Затруднения, которые неизбежно сопрягаются с отыскиванием «хороших людей» в провинции, бывают двоякого рода. Первое заключается в том, что при настоящих условиях дело покорения человеческих сердец возможно только тогда, когда оно ведется в формах самых сдержанных и уклончивых; второе — в том, что человек, занимающийся покорением сердец, волею или неволею обязывается прежде всего открыть какое-нибудь посредствующее звено, которое связывало бы его личные идеалы с теми, которые стоят у него на пути. Что акклиматизируемый человек обязывается вести свои поиски в формах до крайности уклончивых — это ни для кого не тайна. Невозможно отрицать, что каждое его действие, каждое слово подвергаются комментариям, в которых предвзятая мысль и подозрительность играют роль очень видную. Исключительный характер положения ставит его открытым для всех взоров и предположений. «Может быть, он и в самом деле какой-нибудь смутьян?» — невольно спрашивает себя обыватель, сбитый с толку загадочной внешностью, облекающею факт появления акклиматизируемого человека; а наблюдающая власть даже и вопросами не задается, а прямо говорит: «Да̀, смутьян». Хоть это нимало не вредит жалению, разлитому во всех сердцах (обыкновенно этот предполагаемый смутьян — молодой человек, а кто же смолоду не был молод?*), но не вредит лишь под условием строгой выдержки и смотрения в оба. Этого мало: угрозы, которыми действительно окружено существование акклиматизируемого человека, в весьма значительной степени усиливаются еще угрозами несуществующими, но возможными. Предположим, что акклиматизируемый человек настолько благоразумен, что уже не ждет особенных ласк от судьбы, но легкость, с которою он на каждом шагу рискует подвергаться всевозможным ущемлениям и уязвлениям, невольным образом должна наводить его на соображения далеко не светлого свойства. Очень может быть, что никто не воспользуется этою легкостью, но она существует как возможность, и этого достаточно, чтобы мысль самую смелую привести в смущение. А отсюда следствие ясное: или необходимость уйти в себя, или же не менее горькая необходимость взвешивать каждое слово, обесцвечивать его и сообщать ему двойной смысл. Понятно, какою неясностью и запутанностью должны страдать отношения, которые завязываются при подобных условиях.

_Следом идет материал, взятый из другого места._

-- ==== Sys2Proof/Machine/Assembler.lean ====
section
/-! DEFINITION. The assembler notation (spec 30_encoding.md R116, R117): the items of a program, the pseudo-instructions, and the bytes a
program stands for. It is the host's tool, not the engine's: no step uses it. -/

namespace Sys2Proof.Machine

/-- One line of a program (R116). -/
inductive AsmItem where
  /-- `BLOCK final=<0|1> type=<0..3>` -/
  | block (final : Bool) (type : BitVec 2)
  /-- `STORED len=<n> nlen=<m> bytes=<hex>` -/
  | stored (len nlen : BitVec 16) (bytes : List Byte)
  /-- `DYNHDR hlit= hdist= hclen= cll=`, the lengths in the order of `PERM` -/
  | dynhdr (hlit hdist hclen : Nat) (cll : List Nat)
  /-- `CL <0..15>` -/
  | cl (l : Nat)
  /-- `CL_REP <3..6>` -/
  | clRep (n : Nat)
  /-- `CL_ZERO3 <3..10>` -/
  | clZero3 (n : Nat)
  /-- `CL_ZERO11 <11..138>` -/
  | clZero11 (n : Nat)
  /-- `LIT <byte>` -/
  | lit (b : Byte)
  /-- `EOB` -/
  | eob
  /-- `LEN<s> +<extra>` -/
  | len (sym extra : Nat)
  /-- `DIST<d> +<extra>` -/
  | dist (sym extra : Nat)
  /-- `ROW ft=<0..4> bytes=<hex>` -/
  | row (ft : Byte) (bytes : List Byte)
deriving DecidableEq, Repr

/-- What the assembler keeps from one line to the next: the bits so far, the code lengths of the active tables, and a dynamic header's
lengths as far as they have been written. -/
structure Asm where
  bits : List Bool
  lt : List Nat
  dt : List Nat
  ct : List Nat
  hlit : Nat
  lens : List Nat
deriving DecidableEq, Repr

/-- The code of a symbol under given code lengths, in stream order (R162, R76). R116 does not say what an item stands for whose symbol has
no code, its length being 0 or absent; the model writes no code bits for it. DESIGN CHOICE (notes/assumptions/20.md). -/
def codeBits (lengths : List Nat) (sym : Nat) : List Bool :=
  bitsHigh (lengths.getD sym 0)
    (firstCode lengths (lengths.getD sym 0) + (lengths.take sym).count (lengths.getD sym 0))

/-- Appending bits. -/
def Asm.emit (a : Asm) (bits : List Bool) : Asm := { a with bits := a.bits ++ bits }

/-- A code-length instruction: its bits, and the lengths it stands for, split at `HLIT` (R208). -/
def Asm.emitLengths (a : Asm) (bits : List Bool) (ls : List Nat) : Asm :=
  { a with bits := a.bits ++ bits, lens := a.lens ++ ls, lt := (a.lens ++ ls).take a.hlit, dt := (a.lens ++ ls).drop a.hlit }

/-- The code-length-code lengths by symbol, from their values in the order of `PERM` (R201). -/
def clLengths (cll : List Nat) : List Nat :=
  (perm.zip cll).foldl (fun ls p => ls.set p.1 p.2) (List.replicate 19 0)

/-- The bits of one item (R116). -/
def Asm.item (a : Asm) : AsmItem → Asm
  | .block final type =>
    let a := { a with lens := [] }.emit (bitsLow 1 final.toNat ++ bitsLow 2 type.toNat)
    if type = 1 then { a with lt := fixedLitLen, dt := fixedDistLen } else a
  | .stored len nlen bytes =>
    a.emit (List.replicate ((8 - a.bits.length % 8) % 8) false ++ bitsLow 16 len.toNat ++ bitsLow 16 nlen.toNat ++
      bytes.flatMap fun b => bitsLow 8 b.toNat)
  | .dynhdr hlit hdist hclen cll =>
    { a with hlit := hlit, ct := clLengths (cll.take hclen) }.emit
      (bitsLow 5 (hlit - 257) ++ bitsLow 5 (hdist - 1) ++ bitsLow 4 (hclen - 4) ++ (cll.take hclen).flatMap fun l => bitsLow 3 l)
  | .cl l => a.emitLengths (codeBits a.ct l) [l]
  | .clRep n => a.emitLengths (codeBits a.ct 16 ++ bitsLow 2 (n - 3)) (List.replicate n (a.lens.getLastD 0))
  | .clZero3 n => a.emitLengths (codeBits a.ct 17 ++ bitsLow 3 (n - 3)) (List.replicate n 0)
  | .clZero11 n => a.emitLengths (codeBits a.ct 18 ++ bitsLow 7 (n - 11)) (List.replicate n 0)
  | .lit b => a.emit (codeBits a.lt b.toNat)
  | .eob => a.emit (codeBits a.lt 256)
  | .len sym extra => a.emit (codeBits a.lt sym ++ bitsLow (lenExtra.getD (sym - 257) 0) extra)
  | .dist sym extra => a.emit (codeBits a.dt sym ++ bitsLow (distExtra.getD sym 0) extra)
  | .row ft bytes => a.emit ((ft :: bytes).flatMap fun b => bitsLow 8 b.toNat)

/-- The bits of a program. -/
def assembleBits (p : List AsmItem) : List Bool := (p.foldl Asm.item ⟨[], [], [], [], 0, []⟩).bits

/-- The bytes of a program (R116): its bits packed low first, the last byte padded with zeros. -/
def assemble (p : List AsmItem) : List Byte := packBits (assembleBits p).length (assembleBits p)

/-- The last place of a rising table whose entry does not exceed `v` (R117, D39). -/
def lastBase (bases : List Nat) (v : Nat) : Nat := (bases.filter (· ≤ v)).length - 1

/-- `MATCH <length>, <distance>` (R117). -/
def asmMatch (length distance : Nat) : List AsmItem :=
  [.len (257 + lastBase lenBase length) (length - lenBase.getD (lastBase lenBase length) 0),
    .dist (lastBase distBase distance) (distance - distBase.getD (lastBase distBase distance) 0)]

/-- `LITS "<text>"` (R117). -/
def asmLits (text : List Byte) : List AsmItem := text.map .lit

/-- `ZEROS <n>` (R117). The first argument bounds the lines; `n` is always enough. -/
def asmZeros : Nat → Nat → List AsmItem
  | 0, _ => []
  | fuel + 1, n =>
    if n = 0 then []
    else if 11 ≤ n then .clZero11 (min n 138) :: asmZeros fuel (n - min n 138)
    else if 3 ≤ n then [.clZero3 n]
    else .cl 0 :: asmZeros fuel (n - 1)

end Sys2Proof.Machine
end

Второе затруднение еще важнее. Звено, которое связывает идеалы акклиматизируемого человека с идеалами аборигена, так длинно, что невозможно утилизировать его иначе, как укоротивши его, а это — по крайней мере, для начала — возможно сделать только с явным ущербом для первых. Человек, отдающий себя делу воспитания*, весьма редко принимает в расчет ту силу сопротивления, которую оказывает сторона воспитываемая, но суровая действительность не замедлит напомнить ему об этом, и напомнить самым разочаровывающим образом. Тут дело не только в терпеливом повторении задов, но и в ниспровержении лжей и фантасмагорий, накопленных эмпиризмом и суеверием. Тут дело идет не с tabula rasa[69], а с доскою, исписанною сверху донизу каракулями очень определенного свойства. Каждая из накопленных лжей отстаивается тем с большим упорством, чем меньше имеется разумных оснований для поддержания ее. И в большей части случаев самое прикосновение к лжи считается дерзостью, почти что святотатством.

— Нет, ты это оставь, — говорит обыкновенно обыватель, — это так уж от бога положено.

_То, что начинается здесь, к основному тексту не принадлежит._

-- ==== Sys2Proof/Tests/Slice0.lean ====
section
/-! SUPPORT. The model's own tests. Expected values come from the spec: the opcode table, the worked examples of the rules, and
spec/95_test_vectors.md. At the end, for every obligation with hypotheses, states that meet them (`meets_...`). -/

namespace Sys2Proof.Tests

open Sys2Proof Sys2Proof.Machine

set_option Elab.async false

/-! ## Small states -/

/-- What holds of the state an outcome ends in; `false` for a fault or a refusal. -/
def ends (o : Host.Outcome State Fault Refusal) (p : State → Bool) : Bool :=
  match o with
  | .next t => p t
  | .fault _ => false
  | .refused _ => false

/-- An INFLATE under way over the given slice, at a given place, with the fixed tables. -/
def mid (bytes : List Byte) (p : Phase) (e : Selector) : State :=
  { (State.reset.buildLt fixedLitLen).buildDt fixedDistLen with
    runState := .busy, last := 1, phase := p, expect := e
    inMem := Memory.load [] 0 bytes, inSize := BitVec.ofNat 32 bytes.length }

/-- The same over a slice of the given bits. -/
def midBits (bits : List Bool) (p : Phase) (e : Selector) : State := mid (packBits bits.length bits) p e

/-- A sink that holds the given bytes, of capacity 1024. -/
def withBytes (s : State) (bytes : List Byte) : State := s.withSink (Memory.load [] 0 bytes) bytes.length 1024

/-- The symbol loop over the given bits and sink. -/
def symbols (e : Selector) (bits : List Bool) (sink : List Byte) : State := withBytes (midBits bits .symbols e) sink

/-- A dynamic header under way: every code-length symbol has a 5-bit code equal to it; `LENS` holds 8 at 0 and at 255, and 1 elsewhere. -/
def header (bits : List Bool) (nl : Nat) : State :=
  ((midBits bits .dynhdr .cl).buildCt (List.replicate 19 5)).withHdr
    ⟨257, 1, 19, List.replicate 19 5, ((List.replicate 320 1).set 0 8).set 255 8, BitVec.ofNat 9 nl⟩

/-- A RECON under way in its checks. -/
def checks (w h depth ctype : Nat) (sink : List Byte) (e : Selector) : State :=
  { withBytes State.reset sink with
    runState := .busy, last := 2, phase := .rcheck, expect := e
    imgWidth := BitVec.ofNat 32 w, imgHeight := BitVec.ofNat 32 h, imgFormat := BitVec.ofNat 32 (depth + 256 * ctype) }

/-- A RECON under way in its row loop. -/
def rows (w h y ctype : Nat) (sink prev cur : List Byte) (e : Selector) : State :=
  { (checks w h 8 ctype sink e).withRcn
      ⟨BitVec.ofNat 3 (bppOf (BitVec.ofNat 8 ctype)), BitVec.ofNat 34 (w * bppOf (BitVec.ofNat 8 ctype)), BitVec.ofNat 32 y, 0, 0, prev, cur⟩ with
    phase := .rows }

/-- A waiting machine with one host act to do. -/
def host (act : HostAct) : State := { State.reset with script := [act] }

/-! ## Ill-formed terms are refused -/

theorem test_wf_cmdNop : (Instr.cmdNop 1).wf = false ∧ (Instr.cmdNop 2).wf = false ∧ (Instr.cmdNop 3).wf = true := by decide
theorem test_wf_llRsvd : (Instr.llRsvd 285).wf = false ∧ (Instr.llRsvd 286).wf = true := by decide
theorem test_wf_dsRsvd : (Instr.dsRsvd 29).wf = false ∧ (Instr.dsRsvd 30).wf = true := by decide
theorem test_wf_ftRsvd : (Instr.ftRsvd 4).wf = false ∧ (Instr.ftRsvd 5).wf = true := by decide
theorem test_wf_ctypeRsvd : (Instr.ctypeRsvd 6).wf = false ∧ (Instr.ctypeRsvd 3).wf = true := by decide
theorem test_wf_depthRsvd : (Instr.depthRsvd 8).wf = false ∧ (Instr.depthRsvd 16).wf = true := by decide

И заметьте, таким образом говорит обыватель, который считает себя снисходительным; менее же снисходительный даже разговаривать не будет, а просто вытаращит глаза и пойдет строчить втихомолку просьбицу*. Спрашивается, насколько же должен ума̀лить себя человек, отыскивающий хороших людей, насколько он должен поступиться, обезличиться, покорить самого себя, чтобы провести какой-нибудь уровень между собою и этими искомыми людьми?

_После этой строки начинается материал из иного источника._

/-- The words of an instruction; a step of another agent has none. -/
def encode : Instr → List Word
  | .iadd f => [trWord 0x00 f]
  | .isub f => [trWord 0x01 f]
  | .imul f => [trWord 0x02 f]
  | .imulhi f => [trWord 0x03 f]
  | .imad f => [trWord 0x04 f]
  | .imadTx f x => [trWord 0x04 f, txWord x]
  | .imin f => [trWord 0x05 f]
  | .imax f => [trWord 0x06 f]
  | .umin f => [trWord 0x07 f]
  | .umax f => [trWord 0x08 f]
  | .and f => [trWord 0x09 f]
  | .or f => [trWord 0x0A f]
  | .xor f => [trWord 0x0B f]
  | .shl f => [trWord 0x0C f]
  | .shr f => [trWord 0x0D f]
  | .sar f => [trWord 0x0E f]
  | .iaddi f => [tiWord 0x0F f]
  | .andi f => [tiWord 0x10 f]
  | .ori f => [tiWord 0x11 f]
  | .shli f => [tiWord 0x12 f]
  | .shri f => [tiWord 0x13 f]
  | .lea f => [trWord 0x14 f]
  | .lea64 f => [trWord 0x15 f]
  | .iadd64 f => [trWord 0x16 f]
  | .popc f => [t1Word 0x17 f]
  | .clz f => [t1Word 0x18 f]
  | .bfe f x => [trWord 0x19 f, txWord x]
  | .bfi f x => [trWord 0x1A f, txWord x]
  | .mov f => [t1Word 0x1B f]
  | .movi d i s => [(0x1C#8 ++ d ++ 0x0#6 ++ i ++ s : BitVec 32)]
  | .movs d a h g s => [(0x1D#8 ++ d ++ a ++ 0x0#5 ++ h ++ g ++ s : BitVec 32)]
  | .sel f => [trWord 0x1E f]
  | .fadd f => [trWord 0x20 f]
  | .faddTx f x => [trWord 0x20 f, txWord x]
  | .fsub f => [trWord 0x21 f]
  | .fsubTx f x => [trWord 0x21 f, txWord x]
  | .fmul f => [trWord 0x22 f]
  | .fmulTx f x => [trWord 0x22 f, txWord x]
  | .ffma f => [trWord 0x23 f]
  | .ffmaTx f x => [trWord 0x23 f, txWord x]
  | .fmin f => [trWord 0x24 f]
  | .fmax f => [trWord 0x25 f]
  | .fdiv f => [trWord 0x26 f]
  | .fdivTx f x => [trWord 0x26 f, txWord x]
  | .fabs f => [t1Word 0x27 f]
  | .dadd f => [trWord 0x28 f]
  | .daddTx f x => [trWord 0x28 f, txWord x]
  | .dsub f => [trWord 0x29 f]
  | .dsubTx f x => [trWord 0x29 f, txWord x]
  | .dmul f => [trWord 0x2A f]
  | .dmulTx f x => [trWord 0x2A f, txWord x]
  | .dfma f => [trWord 0x2B f]
  | .dfmaTx f x => [trWord 0x2B f, txWord x]
  | .dmin f => [trWord 0x2C f]
  | .dmax f => [trWord 0x2D f]
  | .ddiv f => [trWord 0x2E f]
  | .ddivTx f x => [trWord 0x2E f, txWord x]
  | .dabs f => [t1Word 0x2F f]
  | .hadd f => [trWord 0x30 f]
  | .hmul f => [trWord 0x31 f]
  | .hfma f => [trWord 0x32 f]
  | .hfmaTx f x => [trWord 0x32 f, txWord x]
  | .badd f => [trWord 0x33 f]
  | .bmul f => [trWord 0x34 f]
  | .bfma f => [trWord 0x35 f]
  | .bfmaTx f x => [trWord 0x35 f, txWord x]
  | .hadd2 f => [trWord 0x36 f]
  | .hmul2 f => [trWord 0x37 f]
  | .hfma2 f => [trWord 0x38 f]
  | .hfma2Tx f x => [trWord 0x38 f, txWord x]
  | .hmax2 f => [trWord 0x39 f]
  | .hmin2 f => [trWord 0x3A f]
  | .badd2 f => [trWord 0x3B f]
  | .bmul2 f => [trWord 0x3C f]
  | .bfma2 f => [trWord 0x3D f]
  | .bfma2Tx f x => [trWord 0x3D f, txWord x]
  | .bmax2 f => [trWord 0x3E f]
  | .bmin2 f => [trWord 0x3F f]
  | .frcp f => [t1Word 0x40 f]
  | .frsq f => [t1Word 0x41 f]
  | .fsqrt f => [t1Word 0x42 f]
  | .fexp2 f => [t1Word 0x43 f]
  | .flog2 f => [t1Word 0x44 f]
  | .fsin f => [t1Word 0x45 f]
  | .fcos f => [t1Word 0x46 f]
  | .ftanh f => [t1Word 0x47 f]
  | .cvtf f x => [trWord 0x48 f, txWord x]
  | .cvtfi f x => [trWord 0x49 f, txWord x]
  | .cvtif f x => [trWord 0x4A f, txWord x]
  | .cvtii f x => [trWord 0x4B f, txWord x]
  | .qenc f x => [trWord 0x4C f, txWord x]
  | .qdec f x => [trWord 0x4D f, txWord x]
  | .fclass f => [trWord 0x4E f]
  | .fqrcp f => [t1Word 0x4F f]
  | .icmpEq f => [tcWord 0x50 f]
  | .icmpNe f => [tcWord 0x51 f]
  | .icmpLt f => [tcWord 0x52 f]
  | .icmpLe f => [tcWord 0x53 f]
  | .icmpLtu f => [tcWord 0x54 f]
  | .icmpLeu f => [tcWord 0x55 f]
  | .fcmpEq f => [tcWord 0x56 f]
  | .fcmpLt f => [tcWord 0x57 f]
  | .fcmpLe f => [tcWord 0x58 f]
  | .fcmpUn f => [tcWord 0x59 f]
  | .dcmpEq f => [tcWord 0x5A f]
  | .dcmpLt f => [tcWord 0x5B f]
  | .dcmpLe f => [tcWord 0x5C f]
  | .dcmpUn f => [tcWord 0x5D f]
  | .plop d e a b t c s => [(0x5E#8 ++ d ++ e ++ a ++ b ++ 0x0#2 ++ t ++ c ++ s : BitVec 32)]
  | .xrot f => [trWord 0x60 f]
  | .xbfly f => [trWord 0x61 f]
  | .xbcast f => [trWord 0x62 f]
  | .xrev f => [trWord 0x63 f]
  | .redx f x => [trWord 0x64 f, txWord x]
  | .scanx f x => [trWord 0x65 f, txWord x]
  | .vote k p o m s => [(0x66#8 ++ k ++ p ++ 0x0#8 ++ o ++ m ++ 0x0#3 ++ s : BitVec 32)]
  | .ld f x => [trWord 0x68 f, txWord x]
  | .st f x => [trWord 0x69 f, txWord x]
  | .lds f x => [trWord 0x6A f, txWord x]
  | .sts f x => [trWord 0x6B f, txWord x]
  | .sld f x => [trWord 0x6C f, txWord x]
  | .sst f x => [trWord 0x6D f, txWord x]
  | .atom f x => [trWord 0x6E f, txWord x]
  | .atoms f x => [trWord 0x6F f, txWord x]
  | .cas f x => [trWord 0x70 f, txWord x]
  | .cass f x => [trWord 0x71 f, txWord x]
  | .fence f x => [trWord 0x72 f, txWord x]
  | .cpa f x => [trWord 0x73 f, txWord x]
  | .few f => [t1Word 0x74 f]
  | .fer f => [t1Word 0x75 f]
  | .fepeek f => [t1Word 0x76 f]
  | .xperm f => [trWord 0x77 f]
  | .nop c => [(0x1#1 ++ c ++ 0x0#28 : BitVec 32)]
  | .sadd f => [srWord f.c 0x01 f.d f.a f.b 0]
  | .ssub f => [srWord f.c 0x02 f.d f.a f.b 0]
  | .smul f => [srWord f.c 0x03 f.d f.a f.b 0]
  | .sand f => [srWord f.c 0x04 f.d f.a f.b 0]
  | .sor f => [srWord f.c 0x05 f.d f.a f.b 0]
  | .sxor f => [srWord f.c 0x06 f.d f.a f.b 0]
  | .sshl f => [srWord f.c 0x07 f.d f.a f.b 0]
  | .sshr f => [srWord f.c 0x08 f.d f.a f.b 0]
  | .ssar f => [srWord f.c 0x09 f.d f.a f.b 0]
  | .smin f u => [srWord f.c 0x0A f.d f.a f.b (0#5 ++ u)]
  | .smax f u => [srWord f.c 0x0B f.d f.a f.b (0#5 ++ u)]
  | .smovi c d i => [(0x1#1 ++ c ++ 0xC#7 ++ d ++ i : BitVec 32)]
  | .slui c d i => [(0x1#1 ++ c ++ 0xD#7 ++ d ++ i : BitVec 32)]
  | .saddi c d i => [(0x1#1 ++ c ++ 0xE#7 ++ d ++ i : BitVec 32)]
  | .scmp c k a b f => [(0x1#1 ++ c ++ 0x3C#9 ++ k ++ a ++ b ++ 0x0#3 ++ f : BitVec 32)]
  | .kop c k a b t => [(0x1#1 ++ c ++ 0x40#9 ++ k ++ 0x0#2 ++ a ++ 0x0#2 ++ b ++ 0x0#2 ++ t : BitVec 32)]
  | .tkrd c d f => [(0x1#1 ++ c ++ 0x11#7 ++ d ++ 0x0#14 ++ f : BitVec 32)]
  | .strd c d h i => [(0x1#1 ++ c ++ 0x12#7 ++ d ++ 0x0#10 ++ h ++ i : BitVec 32)]
  | .stwr c a h i => [(0x1#1 ++ c ++ 0x260#12 ++ a ++ 0x0#5 ++ h ++ i : BitVec 32)]
  | .sldg c d a i => [(0x1#1 ++ c ++ 0x14#7 ++ d ++ a ++ 0x0#5 ++ i : BitVec 32)]
  | .sstg c d a i => [(0x1#1 ++ c ++ 0x15#7 ++ d ++ a ++ 0x0#5 ++ i : BitVec 32)]
  | .br c k n o => [(0x1#1 ++ c ++ 0x20#7 ++ k ++ n ++ o : BitVec 32)]
  | .jmp c o => [(0x1#1 ++ c ++ 0x210#11 ++ o : BitVec 32)]
  | .call c o => [(0x1#1 ++ c ++ 0x220#11 ++ o : BitVec 32)]
  | .ret c => [(0x1#1 ++ c ++ 0x4600000#28 : BitVec 32)]
  | .loop c i => [(0x1#1 ++ c ++ 0x480#12 ++ i : BitVec 32)]
  | .loopr c a => [(0x1#1 ++ c ++ 0x4A0#12 ++ a ++ 0x0#11 : BitVec 32)]
  | .endl c => [(0x1#1 ++ c ++ 0x4C00000#28 : BitVec 32)]
  | .brk c k n o => [(0x1#1 ++ c ++ 0x27#7 ++ k ++ n ++ o : BitVec 32)]
  | .ifT p n => [(0x21400#18 ++ p ++ 0x0#10 ++ n : BitVec 32)]
  | .elseT => [(0x85200000#32 : BitVec 32)]
  | .fiT => [(0x85400000#32 : BitVec 32)]
  | .run t l a => [(0x4AB#11 ++ t ++ l ++ a ++ 0x0#3 : BitVec 32)]
  | .endr t a b c => [(0x9F#8 ++ t ++ a ++ b ++ c : BitVec 32)]
  | .exit c => [(0x1#1 ++ c ++ 0x5800000#28 : BitVec 32)]
  | .yield c => [(0x1#1 ++ c ++ 0x5A00000#28 : BitVec 32)]
  | .acq => [(0xA5C00000#32 : BitVec 32)]
  | .arrive c f => [(0x1#1 ++ c ++ 0x180000#22 ++ f : BitVec 32)]
  | .wait c f => [(0x1#1 ++ c ++ 0x188000#22 ++ f : BitVec 32)]
  | .grpset a b l x => [(0xB640#16 ++ a ++ b ++ 0x0#3 ++ l ++ x : BitVec 32)]
  | .flagset a q => [(0xA660#16 ++ a ++ 0x0#8 ++ q : BitVec 32)]
  | .cpwait t => [(0x12D00000#29 ++ t : BitVec 32)]
  | .enter a => [(0x96A0#16 ++ a ++ 0x0#11 : BitVec 32)]
  | .leave => [(0x96C00000#32 : BitVec 32)]
  | .trap x => [(0x25B8000#26 ++ x : BitVec 32)]
  | .tret => [(0x97000000#32 : BitVec 32)]
  | .wpset a x n => [(0x9720#16 ++ a ++ 0x0#6 ++ x ++ n : BitVec 32)]
  | .dbgrd d a => [(0x4BA#11 ++ d ++ a ++ 0x0#11 : BitVec 32)]
  | .dbgwr a b => [(0x9760#16 ++ a ++ b ++ 0x0#6 : BitVec 32)]
  | .lstep d a => [(0x4BC#11 ++ d ++ a ++ 0x0#11 : BitVec 32)]
  | .wresume a b j => [(0x97A0#16 ++ a ++ b ++ 0x0#5 ++ j : BitVec 32)]
  | .mpred a b o c n => [(0xA800#16 ++ a ++ b ++ 0x0#2 ++ o ++ c ++ n : BitVec 32)]
  | .mzero a k r => [(0xA820#16 ++ a ++ 0x0#7 ++ k ++ r : BitVec 32)]
  | .mldw a n f => [(0xA840#16 ++ a ++ 0x0#7 ++ n ++ f : BitVec 32)]
  | .mswap => [(0xA8600000#32 : BitVec 32)]
  | .mstrm a b f k r => [(0xA880#16 ++ a ++ b ++ f ++ k ++ r : BitVec 32)]
  | .mcpy v x a b k r => [(0xA8A#12 ++ v ++ x ++ a ++ b ++ 0x0#2 ++ k ++ r : BitVec 32)]
  | .mfence d => [(0x546#11 ++ d ++ 0x0#16 : BitVec 32)]
  | .mwait a => [(0xA8E0#16 ++ a ++ 0x0#11 : BitVec 32)]
  | .srtld a b w => [(0xA900#16 ++ a ++ b ++ 0x0#1 ++ w : BitVec 32)]
  | .srtgo a o e l k => [(0xA920#16 ++ a ++ 0x0#5 ++ o ++ e ++ l ++ k : BitVec 32)]
  | .srtst a b w => [(0xA940#16 ++ a ++ b ++ 0x0#1 ++ w : BitVec 32)]
  | .bcopy d a b x w => [(0x550#11 ++ d ++ a ++ b ++ x ++ w : BitVec 32)]
  | .bmcast d a b => [(0x551#11 ++ d ++ a ++ b ++ 0x0#6 : BitVec 32)]
  | .gath d a b w => [(0x552#11 ++ d ++ a ++ b ++ 0x0#1 ++ w : BitVec 32)]
  | .syncw d a b => [(0x553#11 ++ d ++ a ++ b ++ 0x0#6 : BitVec 32)]
  | .swait a b => [(0xAA80#16 ++ a ++ b ++ 0x0#6 : BitVec 32)]
  | .hist d a b w => [(0x555#11 ++ d ++ a ++ b ++ 0x0#1 ++ w : BitVec 32)]
  | .qscale d a b w => [(0x556#11 ++ d ++ a ++ b ++ 0x0#1 ++ w : BitVec 32)]
  | .coll d a b w => [(0x557#11 ++ d ++ a ++ b ++ 0x0#1 ++ w : BitVec 32)]
  | .qjoin m => [(0x5580000#27 ++ m : BitVec 32)]
  | .bpref a b => [(0xAB20#16 ++ a ++ b ++ 0x0#6 : BitVec 32)]
  | .illegalInstruction => []
  | .faultRecordWrite _ => []
  | .waveReplay _ => []
  | .loadWriteback _ _ => []
  | .tokenPop _ => []
  | .barrierRelease _ _ => []
  | .voteInstanceComplete _ => []
  | .acqGrant _ => []
  | .engineCommandStart _ _ => []
  | .engineUnitWrite _ _ _ => []
  | .cpaLanding _ _ => []
  | .matrixGrant _ => []
  | .sortStep _ => []
  | .sortTransferRow _ => []
  | .multicastGranule _ _ => []
  | .collInstanceComplete _ _ _ => []
  | .blockEnd _ => []
  | .blockPlacement _ _ => []
  | .launchAdmission _ => []
  | .gangRetry _ => []
  | .graphNode _ => []
  | .launch _ => []
  | .gang _ => []
  | .graph _ => []
  | .vwrite _ => []
  | .vwait _ => []
  | .vwaitPoll _ => []
  | .qfence _ => []
  | .codepub _ => []
  | .capstart _ => []
  | .capstop _ => []
  | .kickPageWrite _ _ => []
  | .ringRescan _ => []
  | .pipelineRevision _ => []
  | .pluginAnswerTimeout _ _ => []
  | .tenantPeriodBoundary _ => []
  | .wavePromotion _ => []
  | .progressFault _ => []
  | .preemptionRequest _ => []
  | .forcedSave _ => []
  | .contextRestore _ => []
  | .pcSample _ => []
  | .taggedRecord _ => []
  | .xlinvcOnePage _ _ _ => []
  | .xlinvcWholePasid _ _ => []
  | .xlinvcAllPasids _ => []
  | .invalidationComplete _ => []
  | .xlrespRetry _ _ => []
  | .xlrespFail _ _ => []
  | .ctxcmdCreate _ => []
  | .ctxcmdDestroy _ => []
  | .qcmdEnable _ _ => []
  | .qcmdDisable _ _ => []
  | .tperiodWrite _ _ => []
  | .pwrlimWrite _ => []
  | .registerWrite _ _ _ => []
  | .atsInvalidationRequest _ => []
  | .invalidationCompletionSend _ => []
  | .atsTranslationCompletion _ => []
  | .prgResponse _ => []
  | .functionLevelReset _ => []
  | .hotReset => []
  | .powerUp => []
  | .straitLinkDown _ => []
  | .peerAccess _ => []
  | .unitSelfTest _ _ _ => []
  | .attestationReport _ => []
  | .operatorKeyEnrol _ => []
  | .powerArbiterTick _ _ _ => []
  | .fixedLatencyResultWrite _ => []
  | .tenantTokenCharge _ => []
  | .pluginAnswer _ _ _ => []
  | .powerLoss => []
  | .storedBitError _ => []
  | .flitCrcFailure _ => []
  | .configurationRequest _ _ _ => []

Сверх того, человек, который предпринимает работу сближения в провинции, должен сказать себе заранее, что это совсем не та работа, которую он вел в то время, когда он жил в своем месте. Возможность определенного формулирования мысли, спокойная постановка возражений и спокойное же обсуждение их — вот характеристические черты того взаимовоспитания, которое там, в этой иной, более благоприятной среде, зрело и упрочивалось. В этом минувшем процессе самовоспитания, несмотря на его недоконченность, уже существовало множество положений, совершенно выработанных и бесспорных, а это, в свою очередь, устраняло с арены споров так называемые азбучные истины и дозволяло мысли сосредоточивать все свои усилия на главной задаче. Ничего подобного не найдет акклиматизируемый человек в новой деятельности, которая предстоит ему в провинции. Прежде всего на него градом посыплются возражения, и притом возражения торопливые и требующие столь же торопливых разъяснений. Малейшее колебание в этом случае надолго подрывает репутацию популяризатора и ставит его в ряды легкомысленных людей, о которых, как известно, в провинции сложилось множество самых смешных поговорок, вроде: «Не сули журавля в небе», «Не хвались, идучи на рать», и проч., и которые в каждом колебании находят себе подтверждение.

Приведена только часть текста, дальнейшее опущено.